From: David Abrahams (dave_at_[hidden])
Date: 2006-02-03 19:45:53
Thorsten Ottosen <tottosen_at_[hidden]> writes:
> David Abrahams wrote:
>> Thorsten Ottosen <tottosen_at_[hidden]> writes:
>>>David Abrahams wrote:
>>>>Thorsten Ottosen <tottosen_at_[hidden]> writes:
>>>That is true that eg. std::list<T>::size() might be O(1).
>>>But how do you detect that? (A: you can't).
>> Sure you can; you just look at your implementation and if it is O(1)
>> you write a specialization of the metafunction (or whatever).
> Well, I don't personally have access to all the implementations.
> This seems like overkill.
std::list is not the only sequence out there that might have O(1) size
and no random access iterators! Consider slist, hash_set, ...
>>>Anyway, what issue are you really talking about. I must
>>>be missing something.
>> If there's an O(1) size available you can do loop unrolling; otherwise
>> you have to test the iterators every time through the loop.
> You mean Duff's device?
You can use Duff's device to do loop unrolling, but there are other
ways, too. I'm not talking about specific details of how you achieve
> Do we have tests on all our platforms that suggests that Duffing
> leads to faster code?
It's much deeper than that.
> I was told that Duffing could actually hurt a modern optimizer.

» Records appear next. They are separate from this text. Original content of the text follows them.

/-- The window map: the byte address of each window's first word (R25). -/
structure WindowMap where
  sale : Nat
  control : Nat
  cash : Nat
  roll : Nat
  book : Nat
deriving DecidableEq, Repr

/-- The fifteen response groups (R34). -/
inductive Group where
  | saleResp
  | tenderResp
  | price
  | permitResp
  | timeResp
  | serviceResp
  | collectResp
  | bookResp
  | faultResp
  | eosResp
  | enableResp
  | reportResp
  | jexportResp
  | pexportResp
  | amendResp
deriving DecidableEq, Repr

/-- The five attention sources, by rank (R166). -/
inductive Source where
  | sale
  | fault
  | cash
  | book
  | roll
deriving DecidableEq, Repr

/-- The image cells of CONTROL that the group writer rewrites (R36). -/
inductive Image where
  | notice (source : Source)
  | peek
  | take
  | stopSet
  | lines
  | routes
deriving DecidableEq, Repr

/-- What waits in the group writer's ready order (R36). -/
inductive ReadyItem where
  | group (g : Group)
  | image (i : Image)
deriving DecidableEq, Repr

/-- The size of a host access to a word (section 2.2). -/
inductive Size where
  | word
  | high
  | low
deriving DecidableEq, Repr

/-- A latched host read (R37). -/
structure Latched where
  word : BitVec 23
  size : Size
  group : Group
deriving DecidableEq, Repr

/-- The delayed-read slot (R37); the discard timer runs only when COMPLETE (R39). -/
inductive DelayedSlot where
  | empty
  | waiting (read : Latched)
  | complete (read : Latched) (value : Word) (timer : Nat)
deriving DecidableEq, Repr

/-- The engines that share the memory port with the host, in the arbiter's circle (R42). -/
inductive Engine where
  | groupWriter
  | cashWriter
  | permitUnit
  | tariffUnit
  | startUpReader
deriving DecidableEq, Repr

/-- The requesters of the memory port (R42). -/
inductive Requester where
  | host
  | engine (e : Engine)
deriving DecidableEq, Repr

/-- The memory-port arbiter (R42). -/
structure Arbiter where
  /-- Consecutive host grants made while some engine was waiting. -/
  count : Nat
  /-- The rotation pointer. -/
  pointer : Engine
  /-- The requester last granted. -/
  granted : Option Requester
deriving DecidableEq, Repr

/-- Host-side terminations (00_scope 3.5). -/
inductive Term where
  | ready
  | retry
  | error
deriving DecidableEq, Repr

/-- Read data given to the host; a byte read gives the addressed byte only (R27, log 34). -/
inductive HostData where
  | none
  | word (w : Word)
  | high (b : Byte)
  | low (b : Byte)
deriving DecidableEq, Repr

/-- The last answer at the host port. -/
structure Reply where
  term : Term
  data : HostData
deriving DecidableEq, Repr

/-- The path unit. -/
structure PathUnit where
  mode : PathMode
  /-- The window map, or none when it is empty (R25). -/
  map : Option WindowMap
  /-- The pending set (R35). -/
  owed : List Group
  /-- The group writer's ready order (R36). -/
  ready : List ReadyItem
  slot : DelayedSlot
  arb : Arbiter
  reply : Reply
deriving DecidableEq, Repr

/-! ## Configuration registers -/

/-- The values of the configuration record that are handed out at start-up step 1 (R179). -/
structure CfgRegs where
  discardMs : Nat
  debounceMs : Nat
  flashWaitMs : Nat
  /-- The denomination table (R123). -/
  denoms : Eight Word
  escrowCap : Nat
  capacity : Nat
  nearPercent : Nat
  authTime : Nat
  idleLimit : Nat
  probeLimit : Nat
  zone : Byte
deriving DecidableEq, Repr

/-! ## Sale unit -/

/-- The sale states (R2), codes in R193. -/
inductive SaleState where
  | idle
  | opened
  | committing
  | voiding
  | closed
  | void
deriving DecidableEq, Repr

/-- Void reasons (R193); `none` is 0, a sale not voided. -/
inductive VoidReason where
  | none
  | abandoned
  | idleTimeout
  | doorOpened
  | stopped
  | restart
deriving DecidableEq, Repr

/-- Permit verdicts (R101). -/
inductive Verdict where
  | none
  | valid
  | notFound
  | revoked
  | expired
  | notYet
  | wrongZone
  | notHere
  | allowanceUsed
  | damaged
  | noRoll
  | noSale
  | badNumber
deriving DecidableEq, Repr

/-- The permit in use, found VALID (R2, R102). -/
structure PermitInUse where
  number : DWord
  category : Byte
  discount : Byte
  bucket : BitVec 9
  slot : Nat
deriving DecidableEq, Repr

/-- A completed price result (R63). -/
structure PriceResult where
  expiry : DWord
  charge : Word
  overpay : Word
  flags : Word
  bandInfo : Word
  bookId : Word
  pricedAt : DWord
deriving DecidableEq, Repr

/-- A request or tender handed to the sale unit. -/
inductive SaleWork where
  | cmd (value : Word)
  | coin (index : Word)
  | card (pence : Word)
deriving DecidableEq, Repr

/-- The permit part of a close: the slot to write and the new record image (R106). -/
structure PermitPart where
  bucket : BitVec 9
  slot : Nat
  image : List Word
deriving DecidableEq, Repr

/-- The sale unit: the sale context (R2), the words of its cells that are not context, and its waits. -/
structure SaleUnit where
  state : SaleState
  number : DWord
  escrow : Eight Word
  late : Eight Word
  lateTotal : Word
  coinPence : Word
  cardPence : Word
  permit : Option PermitInUse
  verdict : Verdict
  price : PriceResult
  idle : Nat
  voidReason : VoidReason
  /-- The words of the sale record's other cells, as they are to be written next. -/
  saleCmd : Word
  coinIn : Word
  cardIn : Word
  refundDue : Word
  commitFlags : Word
  inhibit : Word
  /-- An OPEN that waits for a changeover to end (R5). -/
  waitOpen : Bool
  /-- A COMMIT that waits for the sale to be quiet (R7). -/
  waitCommit : Bool
  /-- Requests and tenders handed over between the sale record step and the close's end (R10, R22). -/
  held : List SaleWork
  /-- The close in hand has reached the sale record step (R134). -/
  recordStep : Bool
  /-- What a passed commit permit step handed over (R106). -/
  permitPart : Option PermitPart
deriving DecidableEq, Repr

/-! ## Tariff unit -/

/-- The two slots of the BOOK window (section 4.1). -/
inductive BookSlot where
  | a
  | b
deriving DecidableEq, Repr

/-- The states of a slot (R67). -/
inductive SlotState where
  | erased
  | writing
  | loaded
  | valid
  | active
  | retired
  | rejected
deriving DecidableEq, Repr

/-- The kinds of a band (R190). -/
inductive BandKind where
  | charged
  | free
  | noParking
deriving DecidableEq, Repr

/-- Rounding modes (R58). -/
inductive Rounding where
  | down
  | up
  | nearestTiesUp
  | nearestTiesDown
  | fromBook
deriving DecidableEq, Repr

/-- A band (R190). -/
structure Band where
  start : Nat
  kind : BandKind
  rounding : Rounding
  rate : Nat
  unit : Nat
  resident : Byte
  visitor : Byte
  trade : Byte
deriving DecidableEq, Repr

/-- A zone section (R71). -/
structure ZoneSection where
  defaultRounding : Rounding
  maxStay : Nat
  minCharge : Nat
  weekdays : List Nat
  /-- Day number and day type of each exception, in the book's order. -/
  exceptions : List (Nat × Nat)
  dayTypes : List (List Band)
deriving DecidableEq, Repr

/-- The book cache when it holds a section (R73). -/
structure BookCache where
  id : Word
  effective : DWord
  zone : ZoneSection
deriving DecidableEq, Repr

/-- A flash operation (R74): an erase of the slot at a byte address, or a program of one word. -/
inductive FlashOp where
  | erase (base : Nat)
  | program (addr : Nat) (value : Word)
deriving DecidableEq, Repr

/-- BOOK_CMD requests that stay in hand (R75). -/
inductive BookRequest where
  | installBegin
  | installEnd
  | installAbort
  | cancelPending
deriving DecidableEq, Repr

/-- Who asked for a flash operation, and so what follows its end. -/
inductive FlashUse where
  /-- The erase of INSTALL_BEGIN (R77). -/
  | beginErase
  /-- The WRITING marking of INSTALL_BEGIN (R77). -/
  | beginMark
  /-- A REJECTED marking that ends an ERASING session with this answer, or NO_KEY after a KEY
  withdrawal (R77). -/
  | beginReject (answer : Word)
  /-- A REJECTED marking that nothing waits for (R77). -/
  | rejectOnly
  /-- A word program of the host (R78). -/
  | hostWord
  /-- The LOADED marking of INSTALL_END (R80). -/
  | endLoaded
  /-- The VALID marking of INSTALL_END (R80). -/
  | endValid
  /-- A REJECTED marking of INSTALL_END, with its answer and the reason of a BOOK_REJECTED (R80). -/
  | endReject (answer : Word) (reason : Option Word)
  /-- The REJECTED marking of an abort by a KEY withdrawal (R79) or by a wait limit (R78). -/
  | abortMark (key : Bool)
  /-- The REJECTED marking of INSTALL_ABORT (R81). -/
  | abortRequest
  /-- The RETIRED marking of CANCEL_PENDING (R81). -/
  | cancelMark
  /-- The ACTIVE marking of a changeover (R84). -/
  | changeActive
  /-- The RETIRED marking of the old slot of a changeover (R84). -/
  | changeRetire (old : BookSlot)
  /-- The RETIRED marking of a stale slot after the daily check (R85). -/
  | staleRetire (slot : BookSlot)
  /-- The markings of start-up step 2 (R87). -/
  | startReject
  | startRetire (slot : BookSlot)
  | startRejectPending (reason : Word)
deriving DecidableEq, Repr

/-- A flash operation with what follows it. -/
structure FlashJob where
  op : FlashOp
  use : FlashUse
deriving DecidableEq, Repr

/-- The book programmer (R74): ERASING or PROGRAMMING while it has a job, IDLE otherwise. -/
structure Programmer where
  job : Option FlashJob
  /-- It waits for FBUSY to be deasserted before its command writes. -/
  waitsFbusy : Bool
  /-- The wait-limit timer. -/
  timer : Option Nat
  /-- Jobs asked for while it works (log 23). -/
  jobs : List FlashJob
deriving DecidableEq, Repr
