-- ==== Sys2Proof/Machine/Attention.lean ====
section
/-! DEFINITION. Attention: sources, the ATTN line, the coded vector, takes, ends of service, enables
(chapter 10), and the LINES latch that follows the CASH source (R149). -/

namespace Sys2Proof.Machine

/-- The rank of a source; a lower number is a higher rank (R166). -/
def Source.rank : Source → Nat
  | .sale => 0
  | .fault => 1
  | .cash => 2
  | .book => 3
  | .roll => 4

/-- The sources from the highest rank to the lowest. -/
def Source.list : List Source := [.sale, .fault, .cash, .book, .roll]

/-- A source's state. -/
def Sources.get (q : Sources) : Source → SourceRegs
  | .sale => q.sale
  | .fault => q.fault
  | .cash => q.cash
  | .book => q.book
  | .roll => q.roll

/-- Put a source's state. -/
def Sources.set (q : Sources) (x : Source) (r : SourceRegs) : Sources :=
  match x with
  | .sale => { q with sale := r }
  | .fault => { q with fault := r }
  | .cash => { q with cash := r }
  | .book => { q with book := r }
  | .roll => { q with roll := r }

/-- The source is enabled and pending. -/
def Sources.calls (q : Sources) (x : Source) : Bool := (q.get x).enabled && (q.get x).pend

/-- The source outranks every in-service source (R166, R168). -/
def Sources.outranks (q : Sources) (x : Source) : Bool :=
  Source.list.all fun y => !(q.get y).serving || decide (x.rank < y.rank)

/-- The source a take would serve: the highest-ranked enabled pending source that outranks every
in-service source (R169). -/
def Sources.next (q : Sources) : Option Source :=
  Source.list.find? fun x => q.calls x && q.outranks x

/-- The coded vector over a base (R169). -/
def Sources.vector (q : Sources) (base : Word) : Word :=
  match q.next with
  | some x =>
    base + BitVec.ofNat 16 (2 * x.rank)
      + (if Source.list.any fun y => y != x && q.calls y then 1 else 0)
  | none => base + 14

/-- The coded vector of the state. -/
def State.vector (s : State) : Word := s.fault.sources.vector s.fault.vectorBase

/-- The ATTN line (R168): asserted in TRANSPARENT, and in RUNNING when a take would serve a source. -/
def State.attn (s : State) : Bool :=
  match s.path.mode with
  | .transparent => true
  | .running => s.fault.sources.next.isSome
  | .starting => false

/-- Ask for ATTN_PEEK to be rewritten when the vector differs from what it was (R169). -/
def State.peekIfMoved (s : State) (was : Word) : State :=
  if s.vector = was then s else s.rewrite .peek

/-- Raise a source with a notice (R167). -/
def State.raiseSource (s : State) (x : Source) (notice : Word) : State :=
  let r := s.fault.sources.get x
  let t := { s with fault.sources := s.fault.sources.set x
                      { r with notice := notice, pend := r.pend || r.enabled } }
  (t.rewrite (.notice x)).peekIfMoved s.vector

/-- SALE notices (R156, R167). -/
inductive SaleNotice where
  | saleVoided
  | coinInhibited
  | permitUncertain
  | saleNotice
deriving DecidableEq, Repr

/-- The codes of the SALE notices. -/
def SaleNotice.word : SaleNotice → Word
  | .saleVoided => 1
  | .coinInhibited => 2
  | .permitUncertain => 3
  | .saleNotice => 4

/-! ## The LINES latch (R149) -/

/-- Ask for LINES to be rewritten when its value differs from what it was. -/
def State.linesIfMoved (s : State) (was : Levels) : State :=
  if s.shownLevels = was then s else s.rewrite .lines

/-- Raise the CASH source with the compartment state code; a line change that finds the source enabled
and the latch live freezes the latch at the levels just after it (R149, R167). -/
def State.raiseCash (s : State) (byLine : Bool) : State :=
  let t := s.raiseSource .cash (codeWord s.cash.compartment.code)
  if byLine && t.fault.sources.cash.enabled && t.cash.latch == .live then
    { t with cash.latch := .frozen t.levels }
  else t

/-- Make the latch live. -/
def State.latchLive (s : State) : State :=
  { s with cash.latch := .live }.linesIfMoved s.shownLevels

/-- Attention has been taken from CASH: the latch becomes live, and if the debounced levels differ from
the frozen ones the source is raised again as for a line change (R149). -/
def State.cashTaken (s : State) : State :=
  match s.cash.latch with
  | .live => s
  | .frozen l => if s.levels = l then s.latchLive else s.latchLive.raiseCash true

/-! ## Takes, ends of service, enables -/

/-- A take (R170): the source the vector names, if any, loses its pending flag and goes in service. -/
def State.take (s : State) : State :=
  match s.fault.sources.next with
  | some x =>
    let r := s.fault.sources.get x
    let t := { s with fault.sources := s.fault.sources.set x { r with pend := false, serving := true }
                      fault.lastTake := s.vector }
    let u := if x = .cash then t.cashTaken else t
    (u.rewrite .take).rewrite .peek
  | none => { s with fault.lastTake := s.vector }.rewrite .take

/-- The highest-ranked source in service. -/
def Sources.inService (q : Sources) : Option Source := Source.list.find? fun x => (q.get x).serving

/-- ATTN_EOS (R171); ATTN_PEEK goes before EOS_RESP in the ready order (DESIGN CHOICE, log 42). -/
def State.endService (s : State) : State :=
  match s.fault.sources.inService with
  | some x =>
    let r := s.fault.sources.get x
    ({ s with fault.sources := s.fault.sources.set x { r with serving := false }
              fault.attnEos := 16 }.peekIfMoved s.vector).answer .eosResp
  | none => { s with fault.attnEos := 17 }.answer .eosResp

/-- A source after its enable flag is replaced (R172): disabling clears the pending flag. -/
def SourceRegs.enable (r : SourceRegs) (b : Bool) : SourceRegs :=
  { r with enabled := b, pend := r.pend && b }

/-- The sources after the five enables are replaced; bit n is the enable of rank n (R172). -/
def Sources.enable (q : Sources) (w : Word) : Sources :=
  { sale := q.sale.enable (w.getLsbD 0), fault := q.fault.enable (w.getLsbD 1)
    cash := q.cash.enable (w.getLsbD 2), book := q.book.enable (w.getLsbD 3)
    roll := q.roll.enable (w.getLsbD 4) }

/-- ATTN_ENABLE (R172); ATTN_PEEK goes before ENABLE_RESP in the ready order (DESIGN CHOICE, log 42). -/
def State.setEnables (s : State) (w : Word) : State :=
  let t := { s with fault.sources := s.fault.sources.enable w, fault.attnEnable := 16 }
  let u := if s.fault.sources.cash.enabled && !w.getLsbD 2 then t.latchLive else t
  (u.peekIfMoved s.vector).answer .enableResp

end Sys2Proof.Machine
end

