/-- CANCEL_PENDING (R81). -/
def State.takeCancelPending (s : State) : State :=
  if s.tariff.due ∨ s.tariff.change.isSome then s.bookAnswer 18
  else
    match s.tariff.pendingSlot with
    | none => s.bookAnswer 19
    | some p => (s.bookTakes .cancelPending).markSlot p .retired .cancelMark

/-- A BOOK_CMD request (R75). -/
def State.takeBook (s : State) (v : Word) : State :=
  match v.toNat with
  | 1 => s.takeInstallBegin
  | 2 => s.takeInstallEnd
  | 3 => s.takeInstallAbort
  | 4 => s.takeCancelPending
  | _ => s.bookAnswer 22

/-- A delivered withdrawal of KEY at the tariff unit (R77, R79). While ERASING it waits for the session's own erase
or marking, also when that waits behind another job (DESIGN CHOICE, log 47). What one does that is met while a REJECTED
marking is in flight is at `State.jobEnded` (logs 22, 55 and 56). -/
def State.keyWithdrawn (s : State) : State :=
  match s.tariff.session.state with
  | .opened =>
    if s.flashBusy then s.sessionWait .keyWithdrawn
    else s.markSlot s.sessionSlot .rejected (.abortMark true)
  | .erasing => { s with tariff.session.keyLost := true }
  | .ending | .closed => s

/-! ## What follows an operation -/

/-- What waited for an aborted session: an INSTALL_END or INSTALL_ABORT is answered NO_SESSION (R79). -/
def State.answerLate (s : State) (waits : List SessionWait) : State :=
  if waits.any (fun w => w != .keyWithdrawn) then s.bookAnswer 19 else s

/-- After a word program of the host (R78 to R81): the first thing that waited decides. -/
def State.afterHostWord (s : State) (ended : Bool) : State :=
  match s.tariff.session.waits with
  | .keyWithdrawn :: _ => s.markSlot s.sessionSlot .rejected (.abortMark true)
  | .request .installEnd :: _ =>
    if ended then s.beginEnding else s.markSlot s.sessionSlot .rejected (.endReject 21 none)
  | .request .installAbort :: _ => s.beginAbort
  | _ => if ended then s else s.markSlot s.sessionSlot .rejected (.abortMark false)

/-- The second step of INSTALL_END: validation, then the VALID or REJECTED marking (R80). -/
def State.afterLoaded (s : State) : State :=
  let slot := s.sessionSlot
  if s.markDone slot .loaded then
    match s.validate slot true with
    | .passes _ => s.markSlot slot .valid .endValid
    | .fails reason => s.markSlot slot .rejected (.endReject 20 (some (codeWord reason)))
  else s.markSlot slot .rejected (.endReject 21 none)

/-- The WRITING marking of INSTALL_BEGIN has ended (R77). -/
def State.afterWriting (s : State) : State :=
  let slot := s.sessionSlot
  if s.tariff.session.keyLost then s.markSlot slot .rejected (.beginReject 17)
  else if s.markDone slot .writing then { s with tariff.session.state := .opened }.bookAnswer 16
  else
    let t := s.closeSession.bookAnswer 21
    if s.slotState slot = .rejected then t else t.markSlot slot .rejected .rejectOnly
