-- ==== Sys2Proof/Machine/EventRows.lean ====
section
/-! DEFINITION. The meanings of the rows that are the units' own events. An event whose condition does
not hold changes nothing but the record of what was driven (log 2). -/

namespace Sys2Proof.Machine

/-- COMMIT_WAIT_END (R8). -/
def execCommitWaitEnd (s : State) : Out := .next (s.rowTo s.begin.commitWaitEnd [])

/-- The number of words of the group at the front of the ready order. -/
def State.frontWords (s : State) : Nat :=
  match s.path.ready with
  | .group g :: _ => g.places.length
  | _ => 0

/-- GROUP_WRITE (R36), with the cash writer's step-done word where one follows (R134). -/
def execGroupWrite (s : State) : Out :=
  let t := s.begin.groupWrite
  .next (s.rowTo t (t.engineIf .groupWriter) s.frontWords)

/-- IMAGE_REWRITE (R36). -/
def execImageRewrite (s : State) : Out :=
  .next (s.begin.imageRewrite.served (s.begin.imageRewrite.engineIf .groupWriter))

/-- MEMORY_PORT_GRANT (R42). -/
def execMemoryPortGrant (hostWaits : Bool) (s : State) : Out := .next (s.begin.portGrant hostWaits)

/-- STALE_READ (R39). -/
def execStaleRead (s : State) : Out := .next (s.begin.staleRead)

/-- BAND_STEP (R55). -/
def execBandStep (s : State) : Out := .next (s.begin.bandStep)

/-- PRICE_RUN_COMPLETE (R64). -/
def execPriceRunComplete (s : State) : Out := .next (s.begin.priceRunComplete)

/-- The permit unit, if the roll is read. -/
def rollReads (b : Bool) : List Engine := if b then [.permitUnit] else []

/-- SEARCH_SEEK (R98). -/
def execSearchSeek (s : State) : Out := .next (s.begin.searchSeek.served (rollReads s.seeks))

/-- SEARCH_SCAN (R99). -/
def execSearchScan (s : State) : Out := .next (s.begin.searchScan.served (rollReads s.scans))

/-- COMMIT_PERMIT_STEP (R105), with the cash writer's intent where a close follows (R132). -/
def execCommitPermitStep (s : State) : Out :=
  .next (s.rowTo s.begin.commitPermitStep (rollReads s.rechecks))

/-- An amendment row: every word it reads or writes is the permit unit's (R93). -/
def State.amendServed (s : State) (names : Nat → Bool) : Out :=
  let t := s.begin.amendRow names
  .next (t.served (t.engineIf .permitUnit))

/-- ADD (R113). -/
def execAdd (s : State) : Out := s.amendServed (· == 1)

/-- REPLACE (R114). -/
def execReplace (s : State) : Out := s.amendServed (· == 2)

/-- REVOKE (R115). -/
def execRevoke (s : State) : Out := s.amendServed (· == 3)

/-- DELETE (R116). -/
def execDelete (s : State) : Out := s.amendServed (· == 4)

/-- ROLL_CLEAR (R117). -/
def execRollClear (s : State) : Out := s.amendServed (· == 5)

/-- BAD_OP (R111). -/
def execBadOp (s : State) : Out := s.amendServed fun op => outside op 1 5

/-- SCRUB_STEP (R121). -/
def execScrubStep (s : State) : Out := .next (s.begin.scrubStep.served (rollReads s.scrubs))

/-- CLOSE_STEP (R133). -/
def execCloseStep (s : State) : Out := .next (s.rowTo s.begin.closeStep [])

/-- PERIOD_CLOSE (R146). -/
def execPeriodClose (s : State) : Out := .next (s.rowTo s.begin.takePeriodClose [])

/-- The tariff unit, if a book is read. -/
def bookReads (b : Bool) : List Engine := if b then [.tariffUnit] else []

/-- CHANGEOVER (R84). -/
def execChangeover (s : State) : Out :=
  .next (s.rowTo s.begin.changeover (bookReads (s.bookWorks && s.tariff.change == some .toFill)))

/-- DAILY_CHECK (R85). -/
def execDailyCheck (s : State) : Out :=
  .next (s.rowTo s.begin.dailyCheck (bookReads (s.checkRuns && s.tariff.inForce.isSome)))

end Sys2Proof.Machine
end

Loop unrolling helps unconditionally in this sort of case because you
eliminate comparisons and branches. Some compilers have loop
unrolling built in, so you could conceivably interfere with their
smart unrolling by trying to do it yourself, but in these cases they
don't have enough knowledge to do the unrolling themselves. That's
what the traits that tell you there's an O(1) size are all about:
supplying the domain knowledge that's too high-level for the compiler.
[Compiler unrolling only works for loops that have an integer counter,
and even then such factors as whether the integer is signed or not can
cause the compiler to go back to not unrolling.]
>> Look at the big picture. A generalized algorithm suite will be
>> written in terms of property maps and cursors, not in terms of
> And how does it affect the return type of range_based algorithms other
> than replacing iterator_range with cursor_range?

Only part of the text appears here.